◆ **What to produce**
When a line in the entries contains the word "match", copy that line in full.
[Given records Boundary: Start]
-- ==== Sys2Proof/Machine/Loader.lean ====
section
/-! DEFINITION. The image loader's contract at the block's boundary (20_memory.md R38,
70_reset_and_hazards.md R117, R118). It writes storage directly, never through MemWrite; step does
not call it. -/

namespace Sys2Proof.Machine

/-- Why a load fails, so that no run starts (R38, R100, R118). -/
inductive ImageLoadError where
  /-- No image was given (R118: missing arguments). -/
  | noImages
  /-- A file of fewer than two bytes, so with no origin (R38, D28). -/
  | noOrigin
  /-- A file with an odd number of bytes (R38, D28). -/
  | oddLength
  /-- The image would pass 0xFFFF (R38, D27). -/
  | tooLong
  deriving DecidableEq, Repr

/-- A word of an image file: the first byte is bits [15:8] (R39). -/
def beWord (hi lo : Byte) : Word := hi.setWidth 16 <<< 8 ||| lo.setWidth 16

/-- The big-endian words of a file; none when a byte is left over (R38). -/
def fileWords : List Byte → Option (List Word)
  | [] => some []
  | [_] => none
  | hi :: lo :: rest => (fileWords rest).map fun ws => beWord hi lo :: ws

/-- The words stored at consecutive addresses from a on (R38). -/
def storeWords : Memory → Nat → List Word → Memory
  | m, _, [] => m
  | m, a, w :: ws => storeWords (m.write a w) (a + 1) ws

/-- One image (R38): the origin word, then the words from the origin on; n words load at origin o
when o + n ≤ 0x10000 (D27). -/
def loadImage (m : Memory) (file : List Byte) : Except ImageLoadError Memory :=
  if file.length < 2 then .error .noOrigin
  else
    match fileWords file with
    | some (o :: ws) =>
      if o.toNat + ws.length ≤ 0x10000 then .ok (storeWords m o.toNat ws) else .error .tooLong
    | _ => .error .oddLength

/-- The images in order, later ones over earlier ones (R118). -/
def loadImages : Memory → List (List Byte) → Except ImageLoadError Memory
  | m, [] => .ok m
  | m, f :: fs =>
    match loadImage m f with
    | .ok m' => loadImages m' fs
    | .error e => .error e

/-- The state before the first step: reset, then the images loaded; pc stays 0x3000 (R116, R117). -/
def boot (files : List (List Byte)) : Except ImageLoadError State :=
  match files with
  | [] => .error .noImages
  | f :: fs =>
    match loadImages State.reset.mem (f :: fs) with
    | .ok m => .ok { State.reset with mem := m }
    | .error e => .error e

end Sys2Proof.Machine
end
[Given records Boundary: End]
◆ **The answer**
    match fileWords file with
    match loadImage m f with
  match files with
    match loadImages State.reset.mem (f :: fs) with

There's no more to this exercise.